After a flurry of media pinned the blame on everyone from poor people eating meat to China, a new target has come into focus: the leftist Bolivian government of President Evo Morales.

Originally content to merely accuse Bolivians of not responding fast enough, the regime-change machine is switching gears and making the absurd claim that Bolivia bears the majority of responsibility for the Amazon fires.

The campaign has been orchestrated by Jhanisse Vaca Daza, an anti-Morales operative identified merely as an “environmental activist” in a recent BBC report pointing the finger at the Bolivian president for the fires.

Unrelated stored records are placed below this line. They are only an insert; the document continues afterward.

-- ==== Sys2Proof/Machine/FlowControl.lean ====
section
/-! DEFINITION. Flow control: what a change of drive does to the settled flag, the control target and the valves (R97–R103), and the return of a branch's drive to 0. -/

namespace Sys2Proof.Machine

/-- The body of BRANCH_SETTLED and BRANCH_UNSETTLED as the state stands (R98). -/
def State.settleNotice (s : State) (p : Position) (cause : SettleCause) : SettleNotice :=
  { pos := p, cause := cause, drive := (s.br p).drive, supply := (s.br p).measuredSupply
    ret := (s.br p).measuredReturn, counter := s.window.counter }

/-- A branch's settle run becomes 0; if it was settled it becomes not settled, with a BRANCH_UNSETTLED that is handed over
if the branch is ACTIVE after the event (R97, R98; `State.overtaken`). -/
def State.unsettle (s : State) (p : Position) (cause : SettleCause) : State :=
  let was := (s.br p).settled
  let s := s.modBr p (fun b => { b with settleRun := 0, settled := false })
  if was then s.notify (.unsettled (s.settleNotice p cause)) else s

/-- The return rule of an ACTIVE branch: a return actuator not commanded to 1000 is moved there (R103). -/
def State.returnRule (s : State) (p : Position) : State :=
  if (s.act (returnOf p)).target = some 1000 then s else s.placeFlow (returnOf p) 1000

/-- The supply valve of an ACTIVE branch follows the curve: control target and FLOW claim (R100, R101). -/
def State.followCurve (s : State) (p : Position) : State :=
  let t := (s.br p).curveTarget (s.br p).drive
  (s.modBr p (fun b => { b with controlTarget := some t })).placeFlow (supplyOf p) t

/-- What flow control does with a drive handed to it, by the state of the branch (R100). -/
def State.actOnDrive (s : State) (p : Position) : State := match (s.br p).state with
  | .active => (s.followCurve p).returnRule p
  | .vacant => s.modBr p (fun b => { b with controlTarget := some 0 })
  | .maintenance => s.modBr p (fun b => { b with controlTarget := some 0 })
  | .isolating => s.modBr p (fun b => { b with controlTarget := some 0 })
  | .isolated => s.modBr p (fun b => { b with controlTarget := some 0 })
  | .held => s

/-- A drive is handed to the flow measurement unit as a change of drive (R97, R98, R100). -/
def State.handOver (s : State) (p : Position) : State :=
  let s := s.modBr p (fun b => { b with driveChanged := true })
  (s.unsettle p .driveChanged).actOnDrive p

/-- A branch's drive is set; a change is handed to the flow measurement unit (R3, R40). -/
def State.setDrive (s : State) (p : Position) (d : Nat) : State :=
  if (s.br p).drive = d then s
  else (s.modBr p (fun b => { b with drive := d })).handOver p

/-- FLOW claims move both actuators of a branch to 0 (R11, R14, R17, R86, R100); that the supply valve comes first is the
model's choice (log 68). -/
def State.shutValves (s : State) (p : Position) : State :=
  (s.placeFlow (supplyOf p) 0).placeFlow (returnOf p) 0

/-- A branch that has entered VACANT or MAINTENANCE: its drive becomes 0 at once and its valves are closed (R11, R100). -/
def State.shutBranch (s : State) (p : Position) : State :=
  let s := s.setDrive p 0
  (s.modBr p (fun b => { b with controlTarget := some 0 })).shutValves p

end Sys2Proof.Machine
end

A closer look at Daza’s work, however, reveals that she is the spearhead of a network of Western organizations that trained and advised the leaders of regime-change operations from Venezuela to Eastern Europe to the ongoing anti-China protests in Hong Kong.

#SOSBolivia

Jhanisse V. Daza’s invective against Bolivia’s Evo Morales social-democratic government, which she regularly caricatures as an “authoritarian regime,” could hardly be cruder.

Say no more.

Barovsky
Barovsky
Sep 9, 2019 2:50 PM
Reply to  Barovsky

Whoops, I just realized that the Orinoco Tribune have republished the Grayzone piece.

Barovsky
Barovsky
Sep 9, 2019 3:06 PM
Reply to  Barovsky

I checked out the NACLA piece that Novara used as its source on the events and it’s clear that the Novara piece took it completely out of context! Here’s what the NACLA article says about the police use of violence against protestors:

In a Monday evening press conference, President Evo Morales lamented and repudiated the violence and abuses committed by police—while suggesting that the outcome could have been worse, had the marchers been permitted to confront the colonists. He denied ordering the police action and called for a full investigation by a high-level commission of human rights monitors, international organizations, and Bolivia’s independent Ombudsman.

Morales also announced that he would “suspend construction” of the controversial road through the TIPNIS park and indigenous territory, pending the outcome of a national debate and a referendum to be held in the Cochabamba and Beni departments. He emphasized the road’s importance for Bolivia’s economic integration, its basis in past legal norms, and its support by 12 (out of 64) indigenous communities within the TIPNIS.

https://nacla.org/blog/2011/9/28/police-attack-tipnis-marchers-roils-bolivia

Capricornia Man
Capricornia Man
Sep 10, 2019 12:58 AM
Reply to  Barovsky

The BBC’s characterisation of Daza as an ‘environmental activist’ is on a par with its description of the hard-right neocon rump in the PLP as ‘moderates’.

Grafter
Grafter
Sep 9, 2019 2:42 PM

“Capitalism a cancer for mother earth”…………How true.